-- ==== Sys2Proof/Laws/Wiring.lean ====
section
/-! SUPPORT. Who drives an encoder, said by port instead of by list, and when sources conform. -/

namespace Sys2Proof.Machine

/-! ### Ports by number -/

section Units

variable {α β : Type} {dflt : α} {f : α → List β}

theorem mem_flatMap_unitGet (h0 : f dflt = []) (l : List α) (k : β) :
    k ∈ l.flatMap f ↔ ∃ m, k ∈ f (unitGet dflt l m) := by
  induction l with
  | nil => simp [h0]
  | cons x l ih =>
    simp only [List.flatMap_cons, List.mem_append, ih]
    constructor
    · rintro (h | ⟨m, h⟩)
      · exact ⟨0, h⟩
      · exact ⟨m + 1, h⟩
    · rintro ⟨m, h⟩
      cases m with
      | zero => exact .inl h
      | succ m => exact .inr ⟨m, h⟩

theorem nodup_flatMap_unitGet (h0 : f dflt = []) (hf : ∀ x, (f x).Nodup) (l : List α) :
    (l.flatMap f).Nodup ↔
      ∀ k m m', k ∈ f (unitGet dflt l m) → k ∈ f (unitGet dflt l m') → m = m' := by
  induction l with
  | nil => simp [h0]
  | cons x l ih =>
    rw [List.flatMap_cons, List.nodup_append, ih]
    constructor
    · rintro ⟨-, h, hd⟩ k m m' hm hm'
      cases m with
      | zero =>
        cases m' with
        | zero => rfl
        | succ m' => exact absurd rfl (hd k hm k ((mem_flatMap_unitGet h0 l k).2 ⟨m', hm'⟩))
      | succ m =>
        cases m' with
        | zero => exact absurd rfl (hd k hm' k ((mem_flatMap_unitGet h0 l k).2 ⟨m, hm⟩))
        | succ m' => rw [h k m m' hm hm']
    · intro h
      refine ⟨hf x, fun k m m' hm hm' => Nat.succ.inj (h k (m + 1) (m' + 1) hm hm'), ?_⟩
      rintro k hk _ hk' rfl
      obtain ⟨m, hm⟩ := (mem_flatMap_unitGet h0 l k).1 hk'
      exact absurd (h k 0 (m + 1) hk hm) (by simp)

end Units

theorem Wire.mem_feeder (w : Wire) (k : Nat) : k ∈ w.feeder ↔ w = .encoder k := by
  cases w <;> simp [Wire.feeder, eq_comm]

theorem Wire.feeder_nodup (w : Wire) : w.feeder.Nodup := by
  cases w <;> simp [Wire.feeder]

variable (s : State)

/-- No encoder is wired to two ports (rules R272, R279). -/
theorem State.oneDriver_iff :
    s.oneDriver = true ↔ ∀ k p p', s.WiredTo p k → s.WiredTo p' k → p = p' := by
  have hd : ∀ k, k ∈ s.decs.flatMap (fun d => d.src.feeder) ↔ ∃ m, (s.dec m).src = .encoder k := fun k => by
    simpa [Wire.mem_feeder, State.dec] using
      mem_flatMap_unitGet (dflt := Dec.reset) (f := fun d => d.src.feeder) rfl s.decs k
  have hv : ∀ k, k ∈ s.vals.flatMap (fun v => v.src.feeder) ↔ ∃ m, (s.val m).src = .encoder k := fun k => by
    simpa [Wire.mem_feeder, State.val] using
      mem_flatMap_unitGet (dflt := Val.reset) (f := fun v => v.src.feeder) rfl s.vals k
  have nd := nodup_flatMap_unitGet (dflt := Dec.reset) (f := fun d => d.src.feeder) rfl
    (fun d => d.src.feeder_nodup) s.decs
  have nv := nodup_flatMap_unitGet (dflt := Val.reset) (f := fun v => v.src.feeder) rfl
    (fun v => v.src.feeder_nodup) s.vals
  simp only [Wire.mem_feeder] at nd nv
  rw [State.oneDriver, decide_eq_true_iff, State.feeders, List.nodup_append, nd, nv]
  constructor
  · rintro ⟨h1, h2, h3⟩ k ⟨u, n⟩ ⟨u', n'⟩ hp hp'
    cases u <;> cases u' <;> simp only [State.WiredTo] at hp hp'
    · rw [h1 k n n' hp hp']
    · exact absurd rfl (h3 k ((hd k).2 ⟨n, hp⟩) k ((hv k).2 ⟨n', hp'⟩))
    · exact absurd rfl (h3 k ((hd k).2 ⟨n', hp'⟩) k ((hv k).2 ⟨n, hp⟩))
    · rw [h2 k n n' hp hp']
  · intro h
    refine ⟨fun k m m' hm hm' => (Prod.mk.inj (h k (.dec, m) (.dec, m') hm hm')).2,
      fun k m m' hm hm' => (Prod.mk.inj (h k (.val, m) (.val, m') hm hm')).2, ?_⟩
    rintro k hk _ hk' rfl
    obtain ⟨m, hm⟩ := (hd k).1 hk
    obtain ⟨m', hm'⟩ := (hv k).1 hk'
    exact absurd (h k (.dec, m) (.val, m') hm hm') (by simp)

/-- A unit in use with encoder `k` as its source, by port. -/
theorem State.feedsLive_iff (k : Nat) :
    s.feedsLive k = true ↔ ∃ p, s.WiredTo p k ∧ (s.common p.1 p.2).live = true := by
  have hd := mem_flatMap_unitGet (dflt := Dec.reset)
    (f := fun d : Dec => if d.com.live then d.src.feeder else []) rfl s.decs k
  have hv := mem_flatMap_unitGet (dflt := Val.reset)
    (f := fun v : Val => if v.com.live then v.src.feeder else []) rfl s.vals k
  have l : ∀ (b : Bool) (w : Wire), k ∈ (if b then w.feeder else []) ↔ b = true ∧ w = .encoder k := fun b w => by
    cases b <;> simp [Wire.mem_feeder]
  simp only [List.mem_flatMap, l] at hd hv
  simp only [State.feedsLive, Bool.or_eq_true, List.any_eq_true, Bool.and_eq_true, decide_eq_true_iff, hd, hv]
  constructor
  · rintro (⟨m, h⟩ | ⟨m, h⟩)
    · exact ⟨(.dec, m), h.2, h.1⟩
    · exact ⟨(.val, m), h.2, h.1⟩
  · rintro ⟨⟨u, m⟩, hw, hl⟩
    cases u <;> simp only [State.WiredTo] at hw
    · exact .inl ⟨m, hl, hw⟩
    · exact .inr ⟨m, hl, hw⟩

/-- A prime that pops encoder `k`, by the decoder that primes. -/
theorem State.primePops_iff (k : Nat) :
    s.primePops k = true ↔
      ∃ m i, (s.dec m).needPrime = true ∧ (s.dec m).src = .encoder k ∧ s.decHead m = some (.data i) := by
  have hh : ∀ m, s.decHeadData m = true ↔ ∃ i, s.decHead m = some (.data i) := fun m => by
    unfold State.decHeadData
    split <;> simp_all
  simp only [State.primePops, List.any_eq_true, List.mem_range, Bool.and_eq_true, decide_eq_true_iff, hh]
  constructor
  · rintro ⟨m, -, ⟨hb, hw⟩, i, hi⟩
    exact ⟨m, i, hb, hw, hi⟩
  · rintro ⟨m, i, hb, hw, hi⟩
    exact ⟨m, s.needPrime_listed hb, ⟨hb, hw⟩, i, hi⟩

/-! ### The step -/

/-- The two things a step can be. -/
theorem step_cases :
    (s.contended = true ∧ step s = .refused .twoDrivers) ∨ (s.contended = false ∧ step s = s.cycle) := by
  cases h : s.contended <;> simp [step, h]

/-! ### Conformance (rule R62) -/

theorem Source.KeptAs.refl (src : Source) : src.KeptAs src := ⟨rfl, List.prefix_refl _⟩

theorem Wire.KeptAs.refl (w : Wire) : w.KeptAs w := by
  cases w with
  | stream src => exact Source.KeptAs.refl src
  | encoder k => exact rfl

theorem State.SourceKept.refl (u : UnitKind) (n : Nat) : s.SourceKept s u n := by
  cases u
  · exact Source.KeptAs.refl _
  · exact Wire.KeptAs.refl _
  · exact Wire.KeptAs.refl _
  · exact trivial

/-- Sources of rule R60 conform by construction: where no port is chained and no source is wired in the step (rule R62: "(a)
and (b) hold of `SRC` of rule R60 by construction"). -/
theorem State.conforming_of_streams (hw : ∀ p k, ¬s.WiredTo p k)
    (hx : s.wiring = s) (hc : s.contended = false) : s.Conforming := by
  have hs : ∀ u n tick, ({ s with tick := tick } : State).srcShows u n = s.srcShows u n := by
    intro u n tick
    cases u with
    | dec =>
      show (if State.wireEmpty { s with tick := tick } (s.dec n).src then none else
        some (State.wireFront { s with tick := tick } (s.dec n).src)) = _
      rcases h : (s.dec n).src with src | k
      · simp only [State.srcShows, h, State.wireEmpty, State.wireFront]
        rfl
      · exact absurd h (hw (.dec, n) k)
    | val =>
      show (if State.wireEmpty { s with tick := tick } (s.val n).src then none else
        some (State.wireFront { s with tick := tick } (s.val n).src)) = _
      rcases h : (s.val n).src with src | k
      · simp only [State.srcShows, h, State.wireEmpty, State.wireFront]
        rfl
      · exact absurd h (hw (.val, n) k)
    | enc => rfl
    | tbl => rfl
  refine ⟨fun u n tick _ h => by rw [hx, hs, h], fun u n tick b _ h => by rw [hx, hs, h],
    fun u n _ => by rw [hx]; exact .refl s u n, hc,
    fun c _ _ _ _ => ?_⟩
  rw [Bool.eq_false_iff]
  intro h
  obtain ⟨p, hp, -⟩ := (s.feedsLive_iff c.num).1 h
  exact hw p c.num hp

end Sys2Proof.Machine
end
####################
[Exercise aim]:
Every line of the records above that contains the word "contended" should be counted, and only the total given.

[Task answer]:
3